#### Records
-- ==== Sys2Proof/WellFormed.lean ====
section
/-! DEFINITION. Which commands are well formed: every operand within the range the spec gives it (hatches R80, areas R59,
channels and ports R3, BAR0 offsets and widths R81, R17, error registers R525). The meanings are total: they also answer
ill-formed operands, with no effect on what the operand does not name. -/
namespace Sys2Proof

/-- A hatch number, R80. -/
def hatchOk (h : Nat) : Bool := decide (h < 64)
/-- Widths of a host access: 1, 2, 4 or 8 bytes. -/
def okWidth (w : Nat) : Bool := w == 1 || w == 2 || w == 4 || w == 8
/-- OWN_SET of a HATCH_CTL value (R84). -/
def ownSetBit (v : Nat) : Bool := v.testBit 2
/-- A value fits the half, or the whole, of a 64-bit register (R16). -/
def halfOk (h : Half) (v : Nat) : Bool :=
  match h with
  | .full => decide (v < 2 ^ 64)
  | .lower => decide (v < 2 ^ 32)
  | .upper => decide (v < 2 ^ 32)

/-- The check of each command's operands. -/
def Instr.wellFormed : Instr → Bool
  | .hatchWrite off width value => decide (off + width ≤ 0x4000) && okWidth width && decide (value < 2 ^ (8 * width))
  | .ownSet hatch value => hatchOk hatch && decide (value < 2 ^ 32) && ownSetBit value
  | .vectorWrite hatch value => hatchOk hatch && decide (value < 2 ^ 32) && !ownSetBit value
  | .patienceExpiry hatch => hatchOk hatch
  | .capQuery hatch => hatchOk hatch
  | .devState hatch => hatchOk hatch
  | .powerCap hatch => hatchOk hatch
  | .eventRingSet hatch => hatchOk hatch
  | .channelRole hatch => hatchOk hatch
  | .coreReset hatch => hatchOk hatch
  | .coreResetTimer => true
  | .echo hatch => hatchOk hatch
  | .bootLoad hatch _ => hatchOk hatch
  | .telemetry hatch => hatchOk hatch
  | .channelTest hatch => hatchOk hatch
  | .sessionOpen hatch => hatchOk hatch
  | .sessionClose hatch => hatchOk hatch
  | .sessionCloseDone hatch => hatchOk hatch
  | .sessionConfig hatch => hatchOk hatch
  | .sessionSensor hatch _ => hatchOk hatch
  | .sessionQuery hatch => hatchOk hatch
  | .sessionCheckpoint hatch => hatchOk hatch
  | .sessionMove hatch => hatchOk hatch
  | .sessionMoveDone hatch => hatchOk hatch
  | .streamBind hatch => hatchOk hatch
  | .streamUnbind hatch => hatchOk hatch
  | .batchSubmit hatch _ => hatchOk hatch
  | .batchComplete hatch => hatchOk hatch
  | .resultAreaSet hatch => hatchOk hatch
  | .rareaRdWrite area value => decide (area < 16) && decide (value < 2 ^ 32)
  | .resultIrqTimer area => decide (area < 16)
  | .evringRdWrite value => decide (value < 2 ^ 32)
  | .mapLoad hatch _ => hatchOk hatch
  | .mapLoadDone hatch _ => hatchOk hatch
  | .mapSave hatch => hatchOk hatch
  | .mapSaveDone hatch => hatchOk hatch
  | .mapInfo hatch => hatchOk hatch
  | .mapOriginSet hatch => hatchOk hatch
  | .mapOptimise hatch => hatchOk hatch
  | .mapOptimiseDone hatch => hatchOk hatch
  | .crateLoad hatch => hatchOk hatch
  | .crateLoadDone hatch _ => hatchOk hatch
  | .crateUnload hatch => hatchOk hatch
  | .crateInfo hatch => hatchOk hatch
  | .graphLoad hatch => hatchOk hatch
  | .graphLoadDone hatch _ => hatchOk hatch
  | .graphUnload hatch => hatchOk hatch
  | .graphUnloadDone hatch => hatchOk hatch
  | .timeStatus hatch => hatchOk hatch
  | .airEpochSet hatch => hatchOk hatch
  | .ptpPortSet hatch => hatchOk hatch
  | .eventAdd hatch => hatchOk hatch
  | .eventRemove hatch => hatchOk hatch
  | .tevSet hatch => hatchOk hatch
  | .launchQueue hatch _ => hatchOk hatch
  | .scuChainSet hatch => hatchOk hatch
  | .scuCoeffLoad hatch _ => hatchOk hatch
  | .scuChainRun hatch => hatchOk hatch
  | .chainStopDone hatch => hatchOk hatch
  | .soundingBind hatch => hatchOk hatch
  | .soundingUnbind hatch => hatchOk hatch
  | .antennaSet hatch _ => hatchOk hatch
  | .certRead hatch => hatchOk hatch
  | .attest hatch => hatchOk hatch
  | .contextCreate hatch _ => hatchOk hatch
  | .contextDestroy hatch => hatchOk hatch
  | .contextDestroyDone hatch => hatchOk hatch
  | .confEnter hatch => hatchOk hatch
  | .confExit hatch => hatchOk hatch
  | .modeSwitchDone hatch => hatchOk hatch
  | .keyRotate hatch => hatchOk hatch
  | .keyRotateDone hatch => hatchOk hatch
  | .counterSnapshot hatch => hatchOk hatch
  | .traceSet hatch => hatchOk hatch
  | .errDetailRead hatch => hatchOk hatch
  | .loftRead hatch => hatchOk hatch
  | .loftStore hatch _ _ => hatchOk hatch
  | .startLogRead hatch => hatchOk hatch
  | .systemInfo hatch => hatchOk hatch
  | .deltaIntervalSet hatch => hatchOk hatch
  | .linkRetrain hatch => hatchOk hatch
  | .linkRetrainTimeout hatch => hatchOk hatch
  | .errClear index value => decide (index < 16) && decide (value < 2 ^ 32)
  | .timeDtRead _ => true
  | .measSeqRead => true
  | .linkMeasSeqRead => true
  | .halfReadLatch r => decide (r.off + r.width ≤ 0x4000000) && okWidth r.width
  | .timeIncWrite half value => halfOk half value
  | .timeStepWrite half value => halfOk half value
  | .capturePop source value => decide (source < 5) && decide (value < 2 ^ 32)
  | .ppsCtlWrite value => decide (value < 2 ^ 32)
  | .registerWrite off width value _ => decide (off + width ≤ 0x400000) && okWidth width && decide (value < 2 ^ (8 * width))
  | .bar2Read _ len _ => decide (0 < len)
  | .bar2Write _ => true
  | .unsupportedRequest => true
  | .dmaCompletionTimeout _ _ => true
  | .powerOn => true
  | .resetN => true
  | .perstN => true
  | .refclkStop => true
  | .watchdogReset => true
  | .startStepEnd _ => true
  | .startStepTimeout _ => true
  | .recoveryReset => true
  | .strapChange devid _ bootSrc => decide (devid < 8) && decide (bootSrc < 4)
  | .pwrCapSample pins => decide (pins < 4)
  | .powerWindow _ => true
  | .powerLimiterWindow _ => true
  | .thermalSample _ _ => true
  | .checkpointTimer sid => decide (sid < 16384)
  | .instanceCreate ch slot => decide (ch < 8) && decide (slot < 64)
  | .stepDispatch ch engine _ => decide (ch < 8) && decide (engine < 6)
  | .stepEnded ch engine => decide (ch < 8) && decide (engine < 6)
  | .dmaIn ch _ _ => decide (ch < 8)
  | .imagingStep ch _ => decide (ch < 8)
  | .hypothesiseAndVerify ch => decide (ch < 8)
  | .epipolarGather ch => decide (ch < 8)
  | .tensorStep ch _ _ => decide (ch < 8)
  | .weightTileArrival ch => decide (ch < 8)
  | .tierStallLimit ch engine => decide (ch < 8) && decide (engine < 6)
  | .splitRequest ch _ _ _ => decide (ch < 8)
  | .splitResult ch _ _ _ => decide (ch < 8)
  | .solverStep ch _ _ _ => decide (ch < 8)
  | .predict ch => decide (ch < 8)
  | .grid ch => decide (ch < 8)
  | .radio ch => decide (ch < 8)
  | .tracks ch => decide (ch < 8)
  | .ctxTake ch _ _ => decide (ch < 8)
  | .relocOutcome ch _ => decide (ch < 8)
  | .relocWaitTimeout ch _ => decide (ch < 8)
  | .ctxPeek ch _ => decide (ch < 8)
  | .result ch _ => decide (ch < 8)
  | .selfTestSlice ch _ => decide (ch < 8)
  | .channelFailure ch _ engine => decide (ch < 8) && decide (engine < 6)
  | .engineHang ch engine => decide (ch < 8) && decide (engine < 6)
  | .mapRequest ch _ => decide (ch < 8)
  | .insertionBatch _ => true
  | .loopClosureSearch _ => true
  | .loopClosureCommit _ => true
  | .mapJobStart _ => true
  | .mapCommit _ _ => true
  | .eventFire _ => true
  | .tevPulseEnd pin => decide (pin < 4)
  | .ppsOutEdge => true
  | .captureEdge source _ => decide (source < 5)
  | .ptpFrameRx port _ _ => decide (port < 2)
  | .ptpMessageSend port _ => decide (port < 2)
  | .ptpAnnounceTimeout port => decide (port < 2)
  | .holdoverTimeout => true
  | .clockClassTimer => true
  | .epFrameRx port _ _ => decide (port < 2)
  | .symbolIncomplete _ => true
  | .elementRebuild _ => true
  | .testInjectionBlock chain => decide (chain < 32)
  | .refTimeout _ => true
  | .quarantineEnd _ source => decide (source < 2)
  | .anchorQuarantineEnd array => decide (array < 8)
  | .obsExpire _ _ => true
  | .migrationEpoch _ => true
  | .heatDecay => true
  | .patrolScrubRead _ _ => true
  | .lateAccess requester _ _ => decide (requester < 56)
  | .controllerRetrain _ controller => decide (controller < 16)
  | .retrainEnd _ controller _ => decide (controller < 16)
  | .arbiterDecision arbiter _ _ => decide (arbiter < 24)
  | .starvation arbiter requester => decide (arbiter < 24) && decide (requester < 56)
  | .turnClose => true
  | .turnDrainLimit => true
  | .scrubBegin => true
  | .scrubEnd => true
  | .counterLatch => true
  | .traceSync => true
  | .mpSignalPoll port _ => decide (port < 4)
  | .mpTrainingEnd port _ => decide (port < 4)
  | .mpRetryTimer port => decide (port < 4)
  | .mpSignalLost port => decide (port < 4)
  | .mpFrameSend port => decide (port < 4)
  | .mpFrameRx port _ _ => decide (port < 4)
  | .deltaBatchTick => true
  | .mapLockGrant => true
  | .catchUp port => decide (port < 4)
  | .powerLoss _ => true
  | .resetRelease => true
  | .refclkReturn => true
  | .epLinkDown port => decide (port < 2)
  | .epLinkUp port => decide (port < 2)
  | .ctxTakeDeadline ch _ => decide (ch < 8)
  | .failureMoveDone sid => decide (sid < 16384)
  | .generationSweep _ => true
  | .sharedBlockRestored ch slot => decide (ch < 8) && decide (slot < 64)
  | .unexpectedCompletion => true
  | .linkLayerError _ => true

end Sys2Proof
end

#### Your objective
When the word "slot" appears in a line of the listing, pull that line out.

#### Response
  | .instanceCreate ch slot => decide (ch < 8) && decide (slot < 64)
  | .sharedBlockRestored ch slot => decide (ch < 8) && decide (slot < 64)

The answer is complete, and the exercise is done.